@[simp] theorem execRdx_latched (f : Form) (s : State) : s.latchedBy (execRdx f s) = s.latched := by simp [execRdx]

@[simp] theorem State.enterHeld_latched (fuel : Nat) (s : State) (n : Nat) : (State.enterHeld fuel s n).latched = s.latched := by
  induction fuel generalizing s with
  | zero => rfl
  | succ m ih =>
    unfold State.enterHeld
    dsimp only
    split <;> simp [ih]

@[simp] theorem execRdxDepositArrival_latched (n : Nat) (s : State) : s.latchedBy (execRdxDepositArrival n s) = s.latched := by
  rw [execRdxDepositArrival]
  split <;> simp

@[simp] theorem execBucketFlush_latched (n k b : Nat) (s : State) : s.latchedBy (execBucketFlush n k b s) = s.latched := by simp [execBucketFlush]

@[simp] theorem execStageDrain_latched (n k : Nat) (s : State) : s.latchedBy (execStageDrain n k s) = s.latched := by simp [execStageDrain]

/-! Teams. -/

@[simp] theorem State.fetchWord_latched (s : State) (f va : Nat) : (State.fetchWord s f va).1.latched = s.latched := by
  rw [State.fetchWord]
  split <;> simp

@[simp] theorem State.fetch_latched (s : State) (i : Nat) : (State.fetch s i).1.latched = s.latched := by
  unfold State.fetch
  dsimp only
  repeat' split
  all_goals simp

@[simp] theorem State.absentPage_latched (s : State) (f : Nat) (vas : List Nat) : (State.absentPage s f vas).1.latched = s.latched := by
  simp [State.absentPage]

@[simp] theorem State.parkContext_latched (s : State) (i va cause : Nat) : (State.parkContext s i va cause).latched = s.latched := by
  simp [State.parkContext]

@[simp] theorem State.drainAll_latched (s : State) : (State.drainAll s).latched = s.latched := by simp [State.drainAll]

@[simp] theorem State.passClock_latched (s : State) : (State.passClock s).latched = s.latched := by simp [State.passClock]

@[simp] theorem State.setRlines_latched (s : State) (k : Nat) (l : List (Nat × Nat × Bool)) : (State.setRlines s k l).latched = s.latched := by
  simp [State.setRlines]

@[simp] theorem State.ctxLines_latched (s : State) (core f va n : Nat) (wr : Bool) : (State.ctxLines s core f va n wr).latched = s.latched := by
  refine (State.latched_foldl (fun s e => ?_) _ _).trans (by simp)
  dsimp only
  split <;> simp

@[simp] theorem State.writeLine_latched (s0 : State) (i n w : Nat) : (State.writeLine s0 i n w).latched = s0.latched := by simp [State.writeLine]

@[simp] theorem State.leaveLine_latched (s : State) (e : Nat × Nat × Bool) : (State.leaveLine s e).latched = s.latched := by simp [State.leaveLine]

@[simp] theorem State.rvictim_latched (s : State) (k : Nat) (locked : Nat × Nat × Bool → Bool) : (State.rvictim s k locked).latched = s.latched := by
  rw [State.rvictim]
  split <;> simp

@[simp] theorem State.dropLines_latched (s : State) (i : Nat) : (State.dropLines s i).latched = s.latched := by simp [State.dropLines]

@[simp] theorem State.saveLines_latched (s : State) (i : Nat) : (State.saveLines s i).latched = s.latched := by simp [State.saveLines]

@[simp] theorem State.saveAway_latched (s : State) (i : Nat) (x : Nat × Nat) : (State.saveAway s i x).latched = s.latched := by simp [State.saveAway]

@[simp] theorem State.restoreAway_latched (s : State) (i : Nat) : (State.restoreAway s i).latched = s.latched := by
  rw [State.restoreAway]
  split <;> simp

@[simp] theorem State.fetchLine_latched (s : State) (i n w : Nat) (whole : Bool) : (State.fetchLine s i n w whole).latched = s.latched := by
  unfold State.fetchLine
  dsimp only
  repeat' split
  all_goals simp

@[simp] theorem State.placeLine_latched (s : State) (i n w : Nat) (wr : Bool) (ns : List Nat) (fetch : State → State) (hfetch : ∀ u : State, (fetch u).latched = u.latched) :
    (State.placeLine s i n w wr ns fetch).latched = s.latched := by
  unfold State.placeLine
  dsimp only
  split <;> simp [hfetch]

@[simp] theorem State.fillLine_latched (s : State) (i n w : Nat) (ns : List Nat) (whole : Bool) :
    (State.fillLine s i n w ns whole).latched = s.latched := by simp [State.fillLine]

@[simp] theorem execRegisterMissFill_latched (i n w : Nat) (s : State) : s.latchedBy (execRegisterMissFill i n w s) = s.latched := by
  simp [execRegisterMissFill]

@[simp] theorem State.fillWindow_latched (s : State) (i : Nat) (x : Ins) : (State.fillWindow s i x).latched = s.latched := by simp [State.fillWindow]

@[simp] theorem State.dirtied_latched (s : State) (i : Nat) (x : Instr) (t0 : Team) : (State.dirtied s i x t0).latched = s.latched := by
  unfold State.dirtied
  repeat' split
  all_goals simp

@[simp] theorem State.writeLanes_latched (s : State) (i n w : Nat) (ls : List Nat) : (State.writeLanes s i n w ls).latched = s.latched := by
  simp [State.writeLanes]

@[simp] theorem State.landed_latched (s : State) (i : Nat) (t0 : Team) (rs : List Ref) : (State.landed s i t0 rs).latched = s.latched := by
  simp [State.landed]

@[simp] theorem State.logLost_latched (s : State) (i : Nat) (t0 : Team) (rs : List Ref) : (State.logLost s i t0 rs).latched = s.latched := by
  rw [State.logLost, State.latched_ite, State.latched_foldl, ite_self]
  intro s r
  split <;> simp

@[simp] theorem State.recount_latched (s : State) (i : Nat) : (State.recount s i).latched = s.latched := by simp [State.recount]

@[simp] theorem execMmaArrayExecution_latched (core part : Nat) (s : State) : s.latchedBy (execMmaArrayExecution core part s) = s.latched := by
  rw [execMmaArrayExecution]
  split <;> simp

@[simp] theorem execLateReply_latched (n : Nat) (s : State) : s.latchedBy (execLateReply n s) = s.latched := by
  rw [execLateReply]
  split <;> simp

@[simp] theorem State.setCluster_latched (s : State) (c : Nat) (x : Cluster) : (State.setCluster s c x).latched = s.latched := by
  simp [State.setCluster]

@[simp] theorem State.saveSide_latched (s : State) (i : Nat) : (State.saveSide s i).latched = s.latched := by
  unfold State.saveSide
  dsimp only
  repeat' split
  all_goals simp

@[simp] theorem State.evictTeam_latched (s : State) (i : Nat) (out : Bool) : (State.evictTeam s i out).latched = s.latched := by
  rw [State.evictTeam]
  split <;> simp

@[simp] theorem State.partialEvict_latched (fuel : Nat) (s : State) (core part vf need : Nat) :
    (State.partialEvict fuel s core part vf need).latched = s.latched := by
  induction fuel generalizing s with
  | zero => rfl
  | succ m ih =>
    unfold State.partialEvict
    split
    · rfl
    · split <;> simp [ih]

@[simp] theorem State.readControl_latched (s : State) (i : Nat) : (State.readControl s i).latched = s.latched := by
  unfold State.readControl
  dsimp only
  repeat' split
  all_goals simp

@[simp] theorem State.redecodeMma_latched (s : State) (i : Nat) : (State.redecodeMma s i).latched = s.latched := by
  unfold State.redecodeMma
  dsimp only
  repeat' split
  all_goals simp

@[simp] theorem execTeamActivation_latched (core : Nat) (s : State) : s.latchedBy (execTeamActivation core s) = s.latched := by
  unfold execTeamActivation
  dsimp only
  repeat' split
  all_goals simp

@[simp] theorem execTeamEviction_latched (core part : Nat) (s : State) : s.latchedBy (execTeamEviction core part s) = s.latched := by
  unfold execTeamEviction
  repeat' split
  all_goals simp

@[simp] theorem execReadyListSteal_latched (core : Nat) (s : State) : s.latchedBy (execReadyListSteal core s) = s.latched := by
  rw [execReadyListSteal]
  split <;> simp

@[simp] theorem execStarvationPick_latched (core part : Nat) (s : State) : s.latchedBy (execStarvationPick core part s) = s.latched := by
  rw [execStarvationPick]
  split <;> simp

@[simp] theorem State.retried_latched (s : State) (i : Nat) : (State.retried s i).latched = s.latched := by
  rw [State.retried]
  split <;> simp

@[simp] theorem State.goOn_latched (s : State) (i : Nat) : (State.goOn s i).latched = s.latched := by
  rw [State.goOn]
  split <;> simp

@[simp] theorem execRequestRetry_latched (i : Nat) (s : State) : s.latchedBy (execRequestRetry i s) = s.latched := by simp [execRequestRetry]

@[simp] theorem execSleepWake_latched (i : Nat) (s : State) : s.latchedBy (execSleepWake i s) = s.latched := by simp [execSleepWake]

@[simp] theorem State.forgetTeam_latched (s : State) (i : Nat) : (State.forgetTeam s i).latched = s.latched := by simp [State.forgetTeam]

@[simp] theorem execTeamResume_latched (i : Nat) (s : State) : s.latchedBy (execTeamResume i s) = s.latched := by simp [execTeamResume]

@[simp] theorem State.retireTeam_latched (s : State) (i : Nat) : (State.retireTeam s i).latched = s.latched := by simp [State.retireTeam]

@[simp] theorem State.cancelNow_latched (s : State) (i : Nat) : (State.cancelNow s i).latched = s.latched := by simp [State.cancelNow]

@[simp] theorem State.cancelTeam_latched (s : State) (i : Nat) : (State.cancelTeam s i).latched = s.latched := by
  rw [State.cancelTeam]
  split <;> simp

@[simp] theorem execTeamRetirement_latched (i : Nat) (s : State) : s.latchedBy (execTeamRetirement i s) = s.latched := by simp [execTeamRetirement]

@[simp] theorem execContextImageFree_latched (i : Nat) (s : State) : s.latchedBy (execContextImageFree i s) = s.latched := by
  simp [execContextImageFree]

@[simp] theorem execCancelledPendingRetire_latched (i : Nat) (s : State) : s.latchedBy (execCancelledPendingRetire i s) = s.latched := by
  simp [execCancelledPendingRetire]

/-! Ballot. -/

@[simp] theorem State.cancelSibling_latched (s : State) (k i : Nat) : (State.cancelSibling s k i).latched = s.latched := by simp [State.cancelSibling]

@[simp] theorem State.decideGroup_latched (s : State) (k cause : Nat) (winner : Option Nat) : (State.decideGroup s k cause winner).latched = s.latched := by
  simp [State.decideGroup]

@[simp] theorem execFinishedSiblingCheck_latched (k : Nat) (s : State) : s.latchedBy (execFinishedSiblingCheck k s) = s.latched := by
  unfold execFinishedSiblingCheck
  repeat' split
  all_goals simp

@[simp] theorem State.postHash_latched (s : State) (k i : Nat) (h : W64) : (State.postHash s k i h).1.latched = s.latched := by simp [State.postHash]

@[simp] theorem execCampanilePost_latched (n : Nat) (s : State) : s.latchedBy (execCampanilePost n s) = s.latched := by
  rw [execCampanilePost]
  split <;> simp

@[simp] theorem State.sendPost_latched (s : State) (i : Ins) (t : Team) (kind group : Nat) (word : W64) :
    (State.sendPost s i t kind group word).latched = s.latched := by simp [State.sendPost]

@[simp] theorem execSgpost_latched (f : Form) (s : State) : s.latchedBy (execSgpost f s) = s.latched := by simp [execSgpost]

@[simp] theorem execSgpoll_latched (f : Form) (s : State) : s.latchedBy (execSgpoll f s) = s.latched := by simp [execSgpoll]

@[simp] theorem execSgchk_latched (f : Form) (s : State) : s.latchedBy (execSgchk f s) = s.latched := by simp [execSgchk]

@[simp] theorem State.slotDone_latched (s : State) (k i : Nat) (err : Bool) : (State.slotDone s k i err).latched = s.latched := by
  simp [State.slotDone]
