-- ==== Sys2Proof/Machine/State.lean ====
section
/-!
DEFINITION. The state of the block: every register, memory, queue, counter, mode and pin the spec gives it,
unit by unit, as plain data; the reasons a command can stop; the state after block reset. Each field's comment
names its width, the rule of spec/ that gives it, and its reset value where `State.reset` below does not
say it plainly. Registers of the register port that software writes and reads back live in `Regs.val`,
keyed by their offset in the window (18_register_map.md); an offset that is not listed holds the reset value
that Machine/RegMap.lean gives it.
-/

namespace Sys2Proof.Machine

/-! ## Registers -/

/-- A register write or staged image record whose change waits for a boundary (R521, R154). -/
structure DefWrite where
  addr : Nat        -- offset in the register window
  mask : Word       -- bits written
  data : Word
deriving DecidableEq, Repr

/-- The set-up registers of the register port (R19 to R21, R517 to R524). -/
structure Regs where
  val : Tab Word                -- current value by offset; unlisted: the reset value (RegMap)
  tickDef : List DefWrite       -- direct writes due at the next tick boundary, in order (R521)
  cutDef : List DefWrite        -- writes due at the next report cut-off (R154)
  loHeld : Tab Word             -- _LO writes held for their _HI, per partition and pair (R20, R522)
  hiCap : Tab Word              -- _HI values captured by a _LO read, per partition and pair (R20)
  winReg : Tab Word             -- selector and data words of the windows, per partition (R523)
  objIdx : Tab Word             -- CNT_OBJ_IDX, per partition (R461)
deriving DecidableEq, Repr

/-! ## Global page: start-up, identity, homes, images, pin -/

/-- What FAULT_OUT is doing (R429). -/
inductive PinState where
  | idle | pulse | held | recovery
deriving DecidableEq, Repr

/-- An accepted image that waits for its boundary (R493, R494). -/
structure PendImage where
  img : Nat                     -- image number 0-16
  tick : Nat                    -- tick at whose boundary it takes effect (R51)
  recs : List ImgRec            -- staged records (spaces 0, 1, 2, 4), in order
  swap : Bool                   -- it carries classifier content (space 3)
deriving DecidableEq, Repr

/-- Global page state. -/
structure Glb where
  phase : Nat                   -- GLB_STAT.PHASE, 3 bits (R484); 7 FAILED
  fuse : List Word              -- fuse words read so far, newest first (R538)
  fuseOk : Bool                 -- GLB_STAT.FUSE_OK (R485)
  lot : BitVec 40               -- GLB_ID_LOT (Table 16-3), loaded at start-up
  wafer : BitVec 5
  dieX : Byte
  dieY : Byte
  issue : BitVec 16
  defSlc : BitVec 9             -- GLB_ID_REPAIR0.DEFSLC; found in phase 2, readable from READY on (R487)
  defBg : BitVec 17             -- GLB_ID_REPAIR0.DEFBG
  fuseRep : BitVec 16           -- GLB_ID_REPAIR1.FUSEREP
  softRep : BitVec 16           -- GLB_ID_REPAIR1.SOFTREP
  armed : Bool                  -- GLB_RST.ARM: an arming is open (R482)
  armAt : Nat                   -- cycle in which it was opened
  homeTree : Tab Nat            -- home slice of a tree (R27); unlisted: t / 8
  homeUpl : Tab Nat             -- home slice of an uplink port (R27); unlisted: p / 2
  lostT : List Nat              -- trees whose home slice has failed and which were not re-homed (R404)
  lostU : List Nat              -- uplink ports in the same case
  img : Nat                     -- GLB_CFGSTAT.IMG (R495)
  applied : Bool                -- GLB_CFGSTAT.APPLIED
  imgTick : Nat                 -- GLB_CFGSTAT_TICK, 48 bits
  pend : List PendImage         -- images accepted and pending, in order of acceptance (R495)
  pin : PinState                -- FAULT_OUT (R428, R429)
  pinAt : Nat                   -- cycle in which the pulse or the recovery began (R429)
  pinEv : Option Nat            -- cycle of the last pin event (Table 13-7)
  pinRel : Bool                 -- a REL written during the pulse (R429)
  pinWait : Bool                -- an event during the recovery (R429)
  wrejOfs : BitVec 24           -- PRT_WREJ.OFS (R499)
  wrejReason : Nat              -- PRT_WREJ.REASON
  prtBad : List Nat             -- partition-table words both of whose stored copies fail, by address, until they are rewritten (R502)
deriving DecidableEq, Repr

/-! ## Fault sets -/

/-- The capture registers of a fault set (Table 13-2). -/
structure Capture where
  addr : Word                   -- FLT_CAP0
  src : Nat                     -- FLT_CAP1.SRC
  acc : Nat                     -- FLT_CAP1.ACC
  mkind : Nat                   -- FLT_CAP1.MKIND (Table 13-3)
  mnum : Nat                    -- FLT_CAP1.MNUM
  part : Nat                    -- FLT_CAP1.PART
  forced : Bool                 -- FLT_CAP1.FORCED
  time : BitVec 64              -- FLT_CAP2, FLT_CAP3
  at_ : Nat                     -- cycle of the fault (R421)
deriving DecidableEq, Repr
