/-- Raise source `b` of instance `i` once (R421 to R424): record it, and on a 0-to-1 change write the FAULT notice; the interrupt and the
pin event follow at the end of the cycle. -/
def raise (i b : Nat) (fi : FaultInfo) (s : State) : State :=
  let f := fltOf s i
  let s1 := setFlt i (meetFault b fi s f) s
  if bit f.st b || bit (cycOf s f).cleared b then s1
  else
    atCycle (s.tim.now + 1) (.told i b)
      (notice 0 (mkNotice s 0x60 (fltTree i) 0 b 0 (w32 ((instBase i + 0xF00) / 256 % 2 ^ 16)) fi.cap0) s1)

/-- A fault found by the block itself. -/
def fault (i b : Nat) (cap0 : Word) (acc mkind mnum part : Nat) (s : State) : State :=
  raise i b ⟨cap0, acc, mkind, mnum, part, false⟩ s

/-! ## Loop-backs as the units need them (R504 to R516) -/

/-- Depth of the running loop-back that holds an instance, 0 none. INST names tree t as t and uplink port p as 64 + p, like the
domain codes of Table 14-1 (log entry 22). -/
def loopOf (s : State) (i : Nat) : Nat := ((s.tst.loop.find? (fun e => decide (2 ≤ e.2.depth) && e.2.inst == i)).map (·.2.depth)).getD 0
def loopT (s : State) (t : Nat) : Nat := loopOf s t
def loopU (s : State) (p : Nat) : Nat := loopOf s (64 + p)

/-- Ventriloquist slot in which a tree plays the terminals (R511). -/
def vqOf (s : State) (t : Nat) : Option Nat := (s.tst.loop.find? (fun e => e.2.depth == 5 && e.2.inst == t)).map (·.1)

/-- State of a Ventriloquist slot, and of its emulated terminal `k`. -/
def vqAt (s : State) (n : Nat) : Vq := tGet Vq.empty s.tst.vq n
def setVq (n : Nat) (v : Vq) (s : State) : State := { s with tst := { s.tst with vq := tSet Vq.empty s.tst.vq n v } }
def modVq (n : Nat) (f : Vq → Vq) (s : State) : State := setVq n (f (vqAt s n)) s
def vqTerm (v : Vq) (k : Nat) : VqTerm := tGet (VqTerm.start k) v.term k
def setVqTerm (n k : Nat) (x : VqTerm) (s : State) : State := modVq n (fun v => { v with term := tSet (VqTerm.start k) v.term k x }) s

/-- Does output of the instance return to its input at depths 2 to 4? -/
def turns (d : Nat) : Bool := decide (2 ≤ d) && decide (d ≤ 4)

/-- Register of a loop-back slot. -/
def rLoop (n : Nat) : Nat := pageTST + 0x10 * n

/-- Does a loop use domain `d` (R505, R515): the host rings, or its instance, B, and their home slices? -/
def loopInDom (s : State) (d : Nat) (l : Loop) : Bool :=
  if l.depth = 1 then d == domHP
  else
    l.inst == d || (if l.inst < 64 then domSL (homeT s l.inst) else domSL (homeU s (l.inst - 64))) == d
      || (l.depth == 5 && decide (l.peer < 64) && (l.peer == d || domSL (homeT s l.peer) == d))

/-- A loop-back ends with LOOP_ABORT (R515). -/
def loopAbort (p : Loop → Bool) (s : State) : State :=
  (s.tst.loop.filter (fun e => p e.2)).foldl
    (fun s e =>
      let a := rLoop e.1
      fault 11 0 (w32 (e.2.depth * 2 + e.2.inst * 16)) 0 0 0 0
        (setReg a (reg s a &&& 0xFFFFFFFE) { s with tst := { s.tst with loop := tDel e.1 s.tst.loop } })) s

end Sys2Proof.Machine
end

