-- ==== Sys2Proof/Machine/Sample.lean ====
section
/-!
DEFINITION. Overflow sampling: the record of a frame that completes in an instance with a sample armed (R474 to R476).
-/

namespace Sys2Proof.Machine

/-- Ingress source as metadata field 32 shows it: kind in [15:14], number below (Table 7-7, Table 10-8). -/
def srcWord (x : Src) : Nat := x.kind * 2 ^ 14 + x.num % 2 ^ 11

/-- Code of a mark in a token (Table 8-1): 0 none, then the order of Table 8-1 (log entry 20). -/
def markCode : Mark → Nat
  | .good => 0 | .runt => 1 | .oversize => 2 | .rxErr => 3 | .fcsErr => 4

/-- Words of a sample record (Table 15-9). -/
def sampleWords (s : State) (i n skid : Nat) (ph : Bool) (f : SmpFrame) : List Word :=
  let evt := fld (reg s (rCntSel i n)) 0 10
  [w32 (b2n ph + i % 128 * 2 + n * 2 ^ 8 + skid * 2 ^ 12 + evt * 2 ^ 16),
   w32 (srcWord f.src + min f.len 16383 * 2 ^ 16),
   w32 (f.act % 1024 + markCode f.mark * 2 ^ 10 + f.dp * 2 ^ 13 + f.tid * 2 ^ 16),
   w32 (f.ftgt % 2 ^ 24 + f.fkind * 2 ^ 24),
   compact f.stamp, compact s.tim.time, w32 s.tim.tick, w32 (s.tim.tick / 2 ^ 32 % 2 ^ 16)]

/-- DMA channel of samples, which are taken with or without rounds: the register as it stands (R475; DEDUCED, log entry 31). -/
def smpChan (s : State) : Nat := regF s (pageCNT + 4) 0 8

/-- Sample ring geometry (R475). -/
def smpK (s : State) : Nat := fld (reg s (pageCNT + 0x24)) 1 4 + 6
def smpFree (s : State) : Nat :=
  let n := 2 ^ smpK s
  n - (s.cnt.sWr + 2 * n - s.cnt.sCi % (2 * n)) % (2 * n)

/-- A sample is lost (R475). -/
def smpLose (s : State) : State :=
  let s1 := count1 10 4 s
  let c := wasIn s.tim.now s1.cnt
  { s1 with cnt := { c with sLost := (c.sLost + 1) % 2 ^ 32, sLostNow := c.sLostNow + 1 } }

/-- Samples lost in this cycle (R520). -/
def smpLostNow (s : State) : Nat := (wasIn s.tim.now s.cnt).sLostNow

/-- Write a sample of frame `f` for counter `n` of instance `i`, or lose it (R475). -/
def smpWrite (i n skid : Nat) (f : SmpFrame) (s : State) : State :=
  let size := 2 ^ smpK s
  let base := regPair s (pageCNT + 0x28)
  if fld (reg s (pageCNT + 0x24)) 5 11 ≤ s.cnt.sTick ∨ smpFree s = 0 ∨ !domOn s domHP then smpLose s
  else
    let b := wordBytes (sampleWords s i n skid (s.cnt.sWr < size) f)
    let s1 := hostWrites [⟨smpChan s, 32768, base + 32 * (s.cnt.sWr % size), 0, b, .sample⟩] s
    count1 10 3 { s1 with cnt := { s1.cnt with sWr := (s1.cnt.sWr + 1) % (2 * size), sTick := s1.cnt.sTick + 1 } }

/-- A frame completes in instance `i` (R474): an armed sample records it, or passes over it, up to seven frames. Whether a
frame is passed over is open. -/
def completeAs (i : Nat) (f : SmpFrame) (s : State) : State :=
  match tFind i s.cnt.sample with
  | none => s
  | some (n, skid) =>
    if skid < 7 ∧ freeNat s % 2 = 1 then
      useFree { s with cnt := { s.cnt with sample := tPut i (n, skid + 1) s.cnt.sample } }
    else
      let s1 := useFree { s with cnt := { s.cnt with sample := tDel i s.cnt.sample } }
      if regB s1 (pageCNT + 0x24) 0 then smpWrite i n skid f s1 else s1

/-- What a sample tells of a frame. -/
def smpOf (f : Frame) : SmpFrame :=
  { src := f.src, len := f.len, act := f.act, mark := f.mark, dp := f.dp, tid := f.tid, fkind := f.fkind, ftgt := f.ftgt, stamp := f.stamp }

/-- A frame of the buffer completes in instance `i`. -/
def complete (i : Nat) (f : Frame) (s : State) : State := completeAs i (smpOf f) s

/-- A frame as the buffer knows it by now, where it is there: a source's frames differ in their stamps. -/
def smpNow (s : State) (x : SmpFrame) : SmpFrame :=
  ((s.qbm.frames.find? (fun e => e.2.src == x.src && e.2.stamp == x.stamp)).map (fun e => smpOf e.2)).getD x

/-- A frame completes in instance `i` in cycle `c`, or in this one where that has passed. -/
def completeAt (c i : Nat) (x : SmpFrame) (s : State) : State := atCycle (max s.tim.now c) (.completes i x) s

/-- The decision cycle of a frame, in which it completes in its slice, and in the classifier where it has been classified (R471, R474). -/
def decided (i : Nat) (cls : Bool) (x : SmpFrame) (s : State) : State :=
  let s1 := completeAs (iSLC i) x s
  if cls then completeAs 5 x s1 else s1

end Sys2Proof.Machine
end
=-=-=
Scan the entries for the word "whole". Report each line that has it.

@[simp] theorem State.fetchLine_latched (s : State) (i n w : Nat) (whole : Bool) : (State.fetchLine s i n w whole).latched = s.latched := by
@[simp] theorem State.fillLine_latched (s : State) (i n w : Nat) (ns : List Nat) (whole : Bool) :
    (State.fillLine s i n w ns whole).latched = s.latched := by simp [State.fillLine]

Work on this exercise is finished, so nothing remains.